- Monakhov, 1943
- Born: 3 May 1900 Filippovo, Yaroslavl Governorate, Russian Empire
- Died: 18 February 1944 (aged 43) Dnipropetrovsk, Soviet Union
- Allegiance: Russian SFSR; Soviet Union;
- Branch: Red Army
- Service years: 1918–1944
- Rank: Major general
- Commands: 130th Rifle Division; 278th Rifle Division (became 60th Guards Rifle Division); 28th Guards Rifle Corps;
- Conflicts: Russian Civil War; Polish–Soviet War; World War II (DOW);
- Awards: Order of the Red Banner (2); Order of Suvorov, 2nd class; Order of the Patriotic War, 1st class;

= Dmitry Monakhov =

Soviet major general (1900–1944)

Dmitry Petrovich Monakhov (Дми́трий Петро́вич Мона́хов; 3 May 1900 – 18 February 1944) was a Red Army major general who held division and corps command before being killed in World War II.

Monakhov rose to platoon commander during the Russian Civil War and held command and staff positions in Ukraine between the wars. A division chief of staff when Operation Barbarossa began, Monakhov soon became acting commander and in late 1941 took command of the 278th Rifle Division.

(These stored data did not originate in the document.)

/-- R188, R19, R104: an image read in time gives the store its records when its sum is right and every record is
valid, and the defaults otherwise; links take their roles and rights, and the start-up commit follows. A failed load
raises the IMAGE notice with its reason, which goes to link 0, the report link of the defaults; a good one raises
none. (The sum is judged first, log entry 48; its four bytes stand high byte first, log entry 43; an image of
another length has a wrong one, log entry 23; a valid record is one that ValidationNamesTheFirstFault says is, log
entry 51 among others; the unused places of the defaults are log entry 37. Instants: log entry 2. The instant of a
pedal's first sample is log entry 18; footswitches that stand RELEASED with no level until their first sample, and
the empty event list, are log entries 17 and 27. While LOADING every link is quiet: StepKeepsQuietLinksQuiet.) -/
def Obligations.ImageLoadDoneMakesThePartReady : Prop :=
  ∀ (s : State) (instant : Nat) (image : List Byte), s.QuietLaw → s.part = .loading → s.now ≤ s.loadBy →
    instant ≤ s.loadBy →
    ∃ t, exec (.imageLoadDone instant image) s = .next t ∧ t.part = .ready ∧ t.now = max s.now instant ∧
      (imageSumOk image = true ∧ (Store.ofImage image).allValid = true →
        t.store = Store.ofImage image ∧ t.mgmt.lastLoad = .ok) ∧
      (¬(imageSumOk image = true ∧ (Store.ofImage image).allValid = true) →
        t.store = Store.defaults ∧ t.mgmt.lastLoad = .failed) ∧
      (∀ l : Fin 12, (t.link l).role = Role.ofCode (u8At (t.store.get .link l) 0) ∧
        (t.link l).rights = Rights.ofCode (u8At (t.store.get .link l) 1) ∧ (t.link l).up = (s.link l).up ∧
        ((t.link l).up = true → (t.link l).role = .module → (t.link l).silenceFlag = true)) ∧
      (let good := imageSumOk image = true ∧ (Store.ofImage image).allValid = true
       (¬ good → (s.link 0).up = true → (s.link 0).queue.length < 64 →
         (t.link 0).queue = (s.link 0).queue ++
           [noticeFrame (.image false .failed (if imageSumOk image then .badRecord else .badSum)) t.now]) ∧
       (¬ good → ∀ l : Fin 12, l ≠ 0 → (t.link l).queue = (s.link l).queue) ∧
       (good → ∀ l : Fin 12, ∀ w ∈ (t.link l).queue, w ∈ (s.link l).queue ∨
         ∀ result reason, w.frame ≠ (Notice.image false result reason).frame)) ∧
      t.pedals = Vector.replicate 4 { next := t.now + 1000 } ∧ t.foots = Vector.replicate 4 {} ∧ t.events = [] ∧
      t.follow.state = (if t.store.followEnable then .seek else .off) ∧
      (t.store.setLength = 0 → t.switch = s.switch) ∧
      (t.store.setLength ≠ 0 → t.switch.position = ⟨t.store.startSong, 0⟩ ∧
        t.switch.live.ident.map (fun i => (i.song, i.scene)) = some (t.store.startSong, 0))

/-- R189: the save ends when the readback has been checked in time, or at its limit; the IMAGE notice says how, and
the store stays as it is. (The readback is the command's operand, log entry 22, judged by its sum, whose bytes and
length are log entries 43 and 23. Instants: log entry 2; `a` is the state at the end's instant.) -/
def Obligations.SavesEndWithTheirResult : Prop :=
  ∀ (s : State) (v : Save), s.mgmt.save = some v →
    (∀ (instant : Nat) (image : List Byte), s.now ≤ v.expires → instant ≤ v.expires →
      let a := s.runTo instant
      exec (.saveDone instant image) s = .next (if imageSumOk image then
          { a with mgmt := { a.mgmt with save := none, lastSave := .ok } }.raise (.image true .ok .none)
        else { a with mgmt := { a.mgmt with save := none, lastSave := .failed } }.raise (.image true .failed .badSum))) ∧
    let a := s.runTo v.expires
    exec .saveTimeout s = .next
      ({ a with mgmt := { a.mgmt with save := none, lastSave := .failed } }.raise (.image true .failed .noFlash))

/-! ### Replies and notices -/

/-- R71, R73, R177: a reply or notice joins the tail of its link's output queue with its entry instant; when the
link is not UP or the queue holds 64 frames, it is dropped and counted. R186: a notice is offered to the report
link's output queue when that link is UP and the part is READY, and is otherwise dropped and counted. R177, R191: an
answer is one MGMT_REPLY frame, with the request's code and tag, the status's code and the data, counted as answered
and offered to the link that asked. -/
def Obligations.RepliesAndNoticesAreQueuedOrCounted : Prop :=
  (∀ (s : State) (l : Fin 12) (f : Frame), let k := s.link l
    (k.up = true → k.queue.length < 64 → s.placeReply l f =
      s.setLink l { k with queue := k.queue ++ [{ frame := f, entry := s.now, copy := none, fromRecall := false }] }) ∧
    (k.up = false ∨ 64 ≤ k.queue.length → s.placeReply l f =
      s.setLink l { k with out := { k.out with droppedReplies := bump k.out.droppedReplies 1 } })) ∧
  (∀ (s : State) (n : Notice),
    (s.part = .ready → (s.link s.store.reportLink).up = true →
      s.raise n = s.placeReply s.store.reportLink n.frame) ∧
    (s.part = .loading ∨ (s.link s.store.reportLink).up = false →
      s.raise n = { s with mgmt := { s.mgmt with ctr :=
        { s.mgmt.ctr with noticesDropped := bump s.mgmt.ctr.noticesDropped 1 } } })) ∧
  ∀ (s : State) (l : Fin 12) (code tag : Byte) (data : List Byte), ∀ p ∈ ([(.ok, 0), (.busy, 1), (.denied, 2),
      (.badRequest, 3), (.range, 4), (.noSlot, 5), (.notOwner, 6), (.stale, 7), (.invalid, 8), (.endOfSet, 9),
      (.noSet, 10), (.following, 11)] : List (Status × Byte)),
    s.reply l code tag ⟨p.1, data⟩ = { s with mgmt := { s.mgmt with ctr :=
      { s.mgmt.ctr with answered := bump s.mgmt.ctr.answered 1 } } }.placeReply l (.mgmtReply code tag p.2 data)
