-- ==== Sys2Proof/Laws/Image.lean ====
section
/-! SUPPORT. The records of one table, joined into an image, are read back from their place in it (R187). -/
namespace Sys2Proof.Machine

/-- The length of several records of one length, joined. -/
theorem length_flatten (rs : List Record) (len : Nat) (h : ∀ r ∈ rs, r.length = len) :
    rs.flatten.length = len * rs.length := by
  induction rs with
  | nil => rfl
  | cons r rest ih =>
    simp only [List.flatten_cons, List.length_append, List.length_cons, h r (by simp), ih fun x hx => h x (by simp [hx])]
    ring

/-- One record of several of one length, read from their joined bytes. -/
theorem slice_flatten (rs : List Record) (len : Nat) (post : List Byte) (h : ∀ r ∈ rs, r.length = len) (i : Nat)
    (hi : i < rs.length) : Record.slice (rs.flatten ++ post) (len * i) len = rs[i] := by
  induction rs generalizing i with
  | nil => simp at hi
  | cons r rest ih =>
    have hr : r.length = len := h r (by simp)
    have hrest : ∀ x ∈ rest, x.length = len := fun x hx => h x (by simp [hx])
    cases i with
    | zero => simp [Record.slice, ← hr]
    | succ k =>
      have hk : k < rest.length := by simpa using hi
      have := ih hrest k hk
      simp only [Record.slice] at this ⊢
      have e : len * (k + 1) = r.length + len * k := by rw [hr]; ring
      simp only [List.flatten_cons, List.append_assoc, List.getElem_cons_succ, e, ← List.drop_drop, List.drop_left]
      exact this

/-- A table read back from its place after `pre`. -/
theorem imageTable_eq {n : Nat} (v : Vector Record n) (len : Nat) (pre post : List Byte)
    (h : ∀ r ∈ v.toList, r.length = len) : imageTable (pre ++ (v.toList.flatten ++ post)) pre.length len n = v := by
  apply Vector.ext
  intro i hi
  have hl : i < v.toList.length := by simpa using hi
  have := slice_flatten v.toList len post h i hl
  simp only [imageTable, Record.slice, ← List.drop_drop, List.drop_left] at this ⊢
  simpa using this

end Sys2Proof.Machine
end

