@[simp] theorem State.countTracker_pending (f : TrackerCounters → TrackerCounters) : (s.countTracker f).pending = s.pending := rfl
@[simp] theorem State.countTracker_drawn (f : TrackerCounters → TrackerCounters) : (s.countTracker f).drawn = s.drawn := rfl
@[simp] theorem State.countTracker_now (f : TrackerCounters → TrackerCounters) : (s.countTracker f).now = s.now := rfl
@[simp] theorem State.countTracker_part (f : TrackerCounters → TrackerCounters) : (s.countTracker f).part = s.part := rfl
@[simp] theorem State.countTracker_loadBy (f : TrackerCounters → TrackerCounters) : (s.countTracker f).loadBy = s.loadBy := rfl
@[simp] theorem State.countTracker_links (f : TrackerCounters → TrackerCounters) : (s.countTracker f).links = s.links := rfl
@[simp] theorem State.countTracker_pointer (f : TrackerCounters → TrackerCounters) : (s.countTracker f).pointer = s.pointer := rfl
@[simp] theorem State.countTracker_store (f : TrackerCounters → TrackerCounters) : (s.countTracker f).store = s.store := rfl
@[simp] theorem State.countTracker_engaged (f : TrackerCounters → TrackerCounters) : (s.countTracker f).engaged = s.engaged := rfl
@[simp] theorem State.countTracker_router (f : TrackerCounters → TrackerCounters) : (s.countTracker f).router = s.router := rfl
@[simp] theorem State.countTracker_counting (f : TrackerCounters → TrackerCounters) : (s.countTracker f).counting = s.counting := rfl
@[simp] theorem State.countTracker_switch (f : TrackerCounters → TrackerCounters) : (s.countTracker f).switch = s.switch := rfl
@[simp] theorem State.countTracker_beat (f : TrackerCounters → TrackerCounters) : (s.countTracker f).beat = s.beat := rfl
@[simp] theorem State.countTracker_follow (f : TrackerCounters → TrackerCounters) : (s.countTracker f).follow = s.follow := rfl
@[simp] theorem State.countTracker_pedals (f : TrackerCounters → TrackerCounters) : (s.countTracker f).pedals = s.pedals := rfl
@[simp] theorem State.countTracker_foots (f : TrackerCounters → TrackerCounters) : (s.countTracker f).foots = s.foots := rfl
@[simp] theorem State.countTracker_events (f : TrackerCounters → TrackerCounters) : (s.countTracker f).events = s.events := rfl
@[simp] theorem State.countTracker_mgmt (f : TrackerCounters → TrackerCounters) : (s.countTracker f).mgmt = s.mgmt := rfl

@[simp] theorem State.onTracker_pending (f : Tracker → Tracker) : (s.onTracker f).pending = s.pending := rfl
@[simp] theorem State.onTracker_drawn (f : Tracker → Tracker) : (s.onTracker f).drawn = s.drawn := rfl
@[simp] theorem State.onTracker_now (f : Tracker → Tracker) : (s.onTracker f).now = s.now := rfl
@[simp] theorem State.onTracker_part (f : Tracker → Tracker) : (s.onTracker f).part = s.part := rfl
@[simp] theorem State.onTracker_loadBy (f : Tracker → Tracker) : (s.onTracker f).loadBy = s.loadBy := rfl
@[simp] theorem State.onTracker_links (f : Tracker → Tracker) : (s.onTracker f).links = s.links := rfl
@[simp] theorem State.onTracker_pointer (f : Tracker → Tracker) : (s.onTracker f).pointer = s.pointer := rfl
@[simp] theorem State.onTracker_store (f : Tracker → Tracker) : (s.onTracker f).store = s.store := rfl
@[simp] theorem State.onTracker_engaged (f : Tracker → Tracker) : (s.onTracker f).engaged = s.engaged := rfl
@[simp] theorem State.onTracker_router (f : Tracker → Tracker) : (s.onTracker f).router = s.router := rfl
@[simp] theorem State.onTracker_counting (f : Tracker → Tracker) : (s.onTracker f).counting = s.counting := rfl
@[simp] theorem State.onTracker_switch (f : Tracker → Tracker) : (s.onTracker f).switch = s.switch := rfl
@[simp] theorem State.onTracker_beat (f : Tracker → Tracker) : (s.onTracker f).beat = s.beat := rfl
@[simp] theorem State.onTracker_follow (f : Tracker → Tracker) : (s.onTracker f).follow = s.follow := rfl
@[simp] theorem State.onTracker_pedals (f : Tracker → Tracker) : (s.onTracker f).pedals = s.pedals := rfl
@[simp] theorem State.onTracker_foots (f : Tracker → Tracker) : (s.onTracker f).foots = s.foots := rfl
@[simp] theorem State.onTracker_events (f : Tracker → Tracker) : (s.onTracker f).events = s.events := rfl
@[simp] theorem State.onTracker_mgmt (f : Tracker → Tracker) : (s.onTracker f).mgmt = s.mgmt := rfl
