theorem State.elapse_stopped (s : State) (n : Nat) (h : s.beat.transport = .stopped) :
    s.elapse n = { s with now := s.now + n } := by
  unfold State.elapse; simp only [h, if_true]

/-- R144: what every passing of time and every advance taken keeps, `runTo` keeps. -/
theorem State.runTo_keeps (P : State → Prop) (time : ∀ s n, P s → P (s.elapse n))
    (advance : ∀ s, P s → s.moving = true → P s.toPulse.takeAdvance) (s : State) (t : Nat) (h : P s) :
    P (s.runTo t) := by
  suffices ∀ fuel s, P s → P (s.runPulses t fuel) from this _ s h
  intro fuel
  induction fuel with
  | zero => exact fun s h => time s _ h
  | succ n ih =>
    intro s h
    unfold State.runPulses
    split
    · next due => exact ih _ (advance s h (Bool.and_eq_true_iff.mp due).1)
    · exact time s _ h

/-- R130: with no advance due before the instant, time passes and nothing else. -/
theorem State.runTo_advanceTo (s : State) (t : Nat) (h : s.moving = false ∨ s.beat.fellDue s.now t = false) :
    s.runTo t = s.advanceTo t := by
  unfold State.runTo
  generalize s.beat.owed + (t - s.now) = fuel
  cases fuel with
  | zero => rfl
  | succ n => rcases h with h | h <;> simp [State.runPulses, h]

/-- R137: catching up is `runTo` at the present instant; with the transport STOPPED, or no advance overdue, nothing
changes. -/
theorem State.caughtUp_runTo (s : State) : s.caughtUp = s.runTo s.now := rfl

theorem State.caughtUp_self (s : State) (h : s.moving = false ∨ s.beat.fellDue s.now s.now = false) :
    s.caughtUp = s.advanceTo s.now := s.runTo_advanceTo s.now h

/-! ### Grants -/

/-- A grant moves the pointer, and of the links changes one receive FIFO at most. -/
theorem State.grant_only (s : State) (l : Nat) (f : Frame) :
    { s.grant l f with links := s.links, pointer := s.pointer } = s ∧ (s.grant l f).pointer = l := by
  unfold State.grant; dsimp only; repeat' split
  all_goals exact ⟨rfl, rfl⟩

theorem State.grantPedal_only (s : State) (same : PedalEvent → Bool) :
    { s.grantPedal same with events := s.events, pointer := s.pointer } = s ∧ (s.grantPedal same).pointer = 12 := by
  unfold State.grantPedal; dsimp only; repeat' split
  all_goals exact ⟨rfl, rfl⟩

/-! ### Notes -/

theorem State.releaseCopy_only (vel : Nat) (s : State) (c : Copy) : s.OnlyNotes (s.releaseCopy vel c) := by
  unfold State.releaseCopy; dsimp only; repeat' split
  all_goals rfl

/-- R45: a release changes no entry, no hold flag, no timer and no counter of the note tracker. -/
theorem State.releaseCopy_tracker (vel : Nat) (s : State) (c : Copy) :
    { (s.releaseCopy vel c).tracker with counts := s.tracker.counts } = s.tracker := by
  unfold State.releaseCopy; dsimp only; repeat' split
  all_goals rfl

theorem State.releaseEntry_only (vel : Nat) (s : State) (e : Entry) : s.OnlyNotes (s.releaseEntry vel e) :=
  State.OnlyNotes.trans
    (foldl_only State.OnlyNotes State.OnlyNotes.refl State.OnlyNotes.trans _ (State.releaseCopy_only vel) e.copies s) rfl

He led the latter in the Battle of Stalingrad, after which it was converted into the 60th Guards Rifle Division for its actions. Monakhov continued to command the division in the advance west into Ukraine during 1943 and in early 1944 became commander of the 28th Guards Rifle Corps. While leading the latter in the Nikopol–Krivoi Rog Offensive in February, he was mortally wounded.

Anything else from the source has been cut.